Some families still hang stockings. Still set extra plates at the holiday table. Still wake up from dreams where the missing child is whole again. In Ohio, a few towns host yearly memorials. They gather in silence. Light candles. Carry old photographs through familiar streets. It’s not for the media. It’s for them.
That flyer stayed up for years. Weathered, torn, half-forgotten. Her face stared out from under layers of rain and sun. She’d be older than I am now. No one ever took it down. Not once. That tells you everything.
Writers—many of them Missouri authors—keep printing these stories. Not to glamorize, but to ensure the victims don’t vanish a second time.
To write is to bear witness.
Some Truths Don’t Come with Answers
Closure is something we talk about like it’s a box we can check. Life doesn’t clean up after itself. Not really.
Thinking about the unsolved murders in Ohio, it’s not the killers that are mostly sought out but the hearts it caused distress to.
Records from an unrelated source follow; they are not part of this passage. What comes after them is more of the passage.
-- ==== Sys2Proof/Machine/Park.lean ====
section
/-!
DEFINITION. How a thread leaves or holds its slot: waiting and parking (spec/02 R32, R49, spec/03 R78, spec/19 R402) and
home-run migration (spec/03 R81).
-/

namespace Sys2Proof.Machine

/-! ## The park area and its spill area (03 R78) -/

/-- The 64-byte units that a parked thread's image takes. -/
def Thread.parkUnits (th : Thread) : Nat := (imageSize th.hdr.xcount th.hdr.vcount + 63) / 64

/-- The cluster a waiter belongs to. -/
def Waiter.cluster : Waiter → Option Nat
  | .slot t => some (clusterOfCore (coreOfKey t))
  | .parked cl _ => some cl
  | .node _ _ | .code _ => none

/-- The waiter records that a cluster keeps for other clusters and nodes in its park area, a unit each (02 R47; log entry 13:
DESIGN CHOICE, unsafe). -/
def Cluster.records (k : Cluster) (cl : Nat) : Nat :=
  (k.futures.map fun e => (e.2.waiters.filter fun w => w.1.cluster != some cl).length).foldl (· + ·) 0

/-- Units that images take, of the park area or of the spill area. -/
def Cluster.taken (k : Cluster) (spilled : Bool) : List Nat :=
  (k.parkAt.filter fun e => k.parkSpilled.contains e.1 == spilled).flatMap (·.2)

/-- Units of the park area. -/
def Cluster.parkTotal (k : Cluster) : Nat := k.parkArea * 32

/-- Units of the park spill area. -/
def Cluster.spillTotal (k : Cluster) : Nat := k.pspillSize * 64

/-- Whether the park area of a cluster can take some units more. -/
def Cluster.parkFits (k : Cluster) (cl need : Nat) : Bool :=
  decide ((k.taken false).length + k.records cl + need ≤ k.parkTotal)

/-- The lowest `need` numbers from `u`, of `fuel`, that are not taken (log entry 13: DESIGN CHOICE, unsafe). -/
def freeUnits (taken : List Nat) : Nat → Nat → Nat → List Nat
  | 0, _, _ => []
  | fuel + 1, need, u =>
    if need = 0 then []
    else if taken.contains u then freeUnits taken fuel need (u + 1)
    else u :: freeUnits taken fuel (need - 1) (u + 1)

/-- The place of a unit of a cluster's park area, which follows the ring area in its tile store (04 R98). -/
def Cluster.parkPlace (k : Cluster) (cl u : Nat) : Nat := tilePlace cl (k.ringArea * 2048 + 64 * u)

/-- The partition that owns a cluster's granule. -/
def State.clusterPart (s : State) (cl : Nat) : Nat := (s.ownerOfGranule (granuleOfCluster cl)).getD 0

/-- Write the units of an image to the park spill area under the partition's translation: none when one is refused, or when a
granule of the image is poisoned, which a move would hide (21 R441). -/
def State.spillUnits (s : State) (cl : Nat) : List (Nat × Nat) → Option State
  | [] => some s
  | (a, b) :: rest =>
    let k := s.cluster cl
    let pa := k.parkPlace cl a
    if s.isPoisoned pa then none
    else
      match s.serviceStore (s.clusterPart cl) (dieOfCluster cl) (k.pspillBase + 64 * b) (s.load pa 64) with
      | .ok s => s.spillUnits cl rest
      | .error _ => none

/-- Move the image of a parked task to the park spill area, where there is room for it (03 R78). -/
def State.spillImage (s : State) (cl n : Nat) : Option State :=
  let k := s.cluster cl
  match k.parkAt.find n with
  | none => none
  | some us =>
    let at_ := freeUnits (k.taken true) k.spillTotal us.length 0
    if k.parkSpilled.contains n || decide (at_.length < us.length) then none
    else
      (s.spillUnits cl (us.zip at_)).map fun s =>
        let k := s.cluster cl
        s.setCluster cl { k with parkSpilled := k.parkSpilled ++ [n], parkAt := k.parkAt.put n at_ }

/-- Make room for `need` units: the longest-parked images go to the park spill area until they fit (03 R78); none when
neither area can take them (19 R402). -/
def State.makeRoom (s : State) (cl need : Nat) : List Nat → Option State
  | [] => if (s.cluster cl).parkFits cl need then some s else none
  | n :: ns =>
    if (s.cluster cl).parkFits cl need then some s
    else
      match s.spillImage cl n with
      | some s => s.makeRoom cl need ns
      | none => s.makeRoom cl need ns

/-- Room for a context in a cluster's park area, or none (03 R78, 19 R402). -/
def State.parkRoom (s : State) (cl : Nat) (th : Thread) : Option State :=
  s.makeRoom cl th.parkUnits (s.cluster cl).parkOrder

/-- Enter a context into the park area of a cluster as that of its task `n`: its image goes to the lowest free units, and
what no image holds stays with the task. -/
def State.parkAs (s : State) (cl n : Nat) (th : Thread) (w : Wait) : State :=
  let k := s.cluster cl
  let us := freeUnits (k.taken false) k.parkTotal th.parkUnits 0
  let bs := th.image th.hdr.xcount th.hdr.vcount
  let s := (us.mapIdx fun i u => (i, u)).foldl
    (fun s x => s.storePlace (k.parkPlace cl x.2) ((bs.drop (64 * x.1)).take 64)) s
  let k := s.cluster cl
  s.setCluster cl { k with
    parked := k.parked.put n { th with wait := w, ahead := [] }
    parkOrder := k.parkOrder.filter (· != n) ++ [n], parkAt := k.parkAt.put n us }

/-- Park the task thread of a slot with what it waits for (03 R78). Without room it waits in its slot, and PARKHOLD is
counted (19 R402). -/
def State.park (s : State) (t : Nat) (th : Thread) (w : Wait) : State :=
  let (s, th) := s.flushUnit t th
  match th.task with
  | some (cl, n) =>
    match s.parkRoom cl th with
    | some s =>
      let s := (s.dropThread t).parkAs cl n th w
      let k := s.cluster cl
      s.setCluster cl { k with tasks := match k.tasks.find n with
        | some tk => k.tasks.put n { tk with state := .parked }
        | none => k.tasks }
    | none => (s.setThread t { th with wait := w }).count th.part ctrParkhold
  | none => s.setThread t { th with wait := w }

/-- The lines of a spilled image, read back at the cluster's die (03 R78): none when a read is refused. -/
def State.refetchImage (s : State) (cl : Nat) : List Nat → Option (State × List Byte × Option Nat)
  | [] => some (s, [], none)
  | u :: us =>
    let va := (s.cluster cl).pspillBase + 64 * u
    match s.serviceLine (s.clusterPart cl) (dieOfCluster cl) va 4 with
    | .error _ => none
    | .ok (s, bs, bad) =>
      let pa := ((readPage s (s.clusterPart cl) (dieOfCluster cl) va).toOption.map (·.place va)).getD 0
      (s.refetchImage cl us).map fun x => (x.1, bs ++ x.2.1, if bad then some pa else x.2.2)

/-- The image of a parked task, and the place of a granule of it that is poisoned: none while the reads of a spilled one are refused
(log entry 13: DESIGN CHOICE, unsafe). -/
def State.parkedImage (s : State) (cl n : Nat) : Option (State × List Byte × Option Nat) :=
  let k := s.cluster cl
  let us := (k.parkAt.find n).getD []
  if k.parkSpilled.contains n then s.refetchImage cl us
  else
    some (s, us.flatMap fun u => s.load (k.parkPlace cl u) 64, (us.map (k.parkPlace cl)).find? s.isPoisoned)

/-- A parked task leaves the areas. -/
def Cluster.unpark (k : Cluster) (n : Nat) : Cluster :=
  { k with
    parked := k.parked.erase n, parkOrder := k.parkOrder.filter (· != n), parkSpilled := k.parkSpilled.filter (· != n)
    parkAt := k.parkAt.erase n }

/-- Whether the read of a spilled image waits for the interface of the partition to reach RUN (15 R344). -/
def State.imageWaits (s : State) (cl n : Nat) : Bool :=
  let k := s.cluster cl
  k.parkSpilled.contains n
    && ((k.parkAt.find n).getD []).any fun u => s.hostWaits (s.clusterPart cl) (dieOfCluster cl) (k.pspillBase + 64 * u)

/-- Whether a wait parks the thread: a task thread at U (02 R32). -/
def Thread.parks (th : Thread) : Bool := th.kind == .task && !th.supervisor && th.task.isSome

/-- Make the thread in the current slot wait. A task thread parks, which its pending deferred cause forestalls (17 R366)
and which is a release at .k (05 R129). -/
def blockRes (s : State) (th : Thread) (w : Wait) : Res :=
  if th.parks then
    if !th.deferred.isEmpty then .deliver
    else if !th.acc.isEmpty then .settle
    else .done (s.park s.cur th w)
  else .done (s.setThread s.cur { th with wait := w })

/-- How a recorded wait names the thread of a slot, in the slot or parked. -/
def Thread.waiter (th : Thread) (t : Nat) : Waiter :=
  match th.parks, th.task with
  | true, some (cl, n) => .parked cl n
  | _, _ => .slot t

/-- Whether a wait is for an answer. -/
def Wait.forAnswer : Wait → Bool
  | .touch _ | .reply _ | .home => true
  | _ => false

/-- End the wait of a waiter with what it receives (02 R49); a task thread held in its slot for want of park room receives
it there. -/
def State.wake (s : State) (q : Waiter) (w : Wait) : State :=
  match q with
  | .slot t => s.wakeSlot t w
  | .parked cl n =>
    match (s.cluster cl).parked.find n with
    | some _ => s.wakeParked cl n w
    | none =>
      s.threads.foldl (fun s e => if e.2.task = some (cl, n) ∧ e.2.wait.forAnswer then s.wakeSlot e.1 w else s) s
  | .code c =>
    match (s.core c).code with
    | some run => s.setCore c { s.core c with code := some { run with regs := { run.regs with wait := w } } }
    | none => s
  | .node _ _ => s

/-- A blocking access of an RLD or RST to a home in the package (12 R302, R303): the thread waits, and a step of its home
performs the access. -/
def homeRes (s : State) (th : Thread) (a : Access) : Res :=
  match blockRes s { th with nextId := th.nextId + 1 } .home with
  | .done s => .done { s with homeOps := s.homeOps ++ [⟨coreOfKey s.cur, th.part, th.waiter s.cur, { a with id := th.nextId }⟩] }
  | r => r

/-- A deferred cause joins those of a thread that waits with an RLD or RST, in its slot or parked; the instruction is behind the
thread, which goes on: a parked one from its image, at its dispatch (17 R366). -/
def State.deferFor (s : State) (q : Waiter) (d : Deferred) : State :=
  let join (th : Thread) : Thread := { th with deferred := th.deferred ++ [d] }
  let add (th : Thread) : Thread := (join th).next 4
  match q with
  | .slot t =>
    match s.thread t with
    | some th => s.setThread t (add th)
    | none => s
  | .parked cl n =>
    match (s.cluster cl).parked.find n with
    | some th => s.setCluster cl { s.cluster cl with parked := (s.cluster cl).parked.put n (join th) }
    | none => s.threads.foldl (fun s e => if e.2.task = some (cl, n) then s.setThread e.1 (add e.2) else s) s
  | .node _ _ | .code _ => s

/-! ## Home-run migration (03 R81) -/

/-- Whether a task thread migrates to the home of a line before an access to a home-run region: the compute die that homes
it, another than its own
(log entry 58: DEDUCED, unsafe). -/
def State.migratesTo (s : State) (th : Thread) (va : Nat) (homerun write : Bool) : Option Nat :=
  if homerun && th.parks then
    match translate s th.part (dieOfCore (coreOfKey s.cur)) (lineOf va) write with
    | .ok g =>
      let d := homeDie (g.place (lineOf va))
      if d < 6 ∧ d ≠ dieOfCore (coreOfKey s.cur) then some d else none
    | .error _ => none
  else none

/-- Leave for another die: every earlier access is performed and published, the slot and the CLS scratch are freed, and the
context travels, with SPILLD 0 since the spilled return addresses stay behind (03 R81, 07 R167). -/
def migrateRes (s : State) (th : Thread) (die : Nat) : Res :=
  if !th.deferred.isEmpty then .deliver
  else if !th.completeAt .p then .settle
  else
    let (s, th) := s.flushUnit s.cur th
    let s := s.dropThread s.cur
    let s := if th.ownLen = 0 then s else s.freeCls (coreOfKey s.cur) th.ownOff th.ownLen
    .done { s with transit := s.transit ++ [⟨die, { th with ahead := [], wait := .none, spilld := 0 }⟩] }

end Sys2Proof.Machine
end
Just the emptiness they left behind. The unanswered phones. The birthdays with no guests. The mothers who still pause when they hear a knock at the door.
Some stories never wrap up neatly. No twist ending. No courtroom drama. Just a question that lives on in whoever heard it.
But that doesn’t mean we stop telling the story. Sometimes, the telling is the justice. And in that telling, we promise not to forget.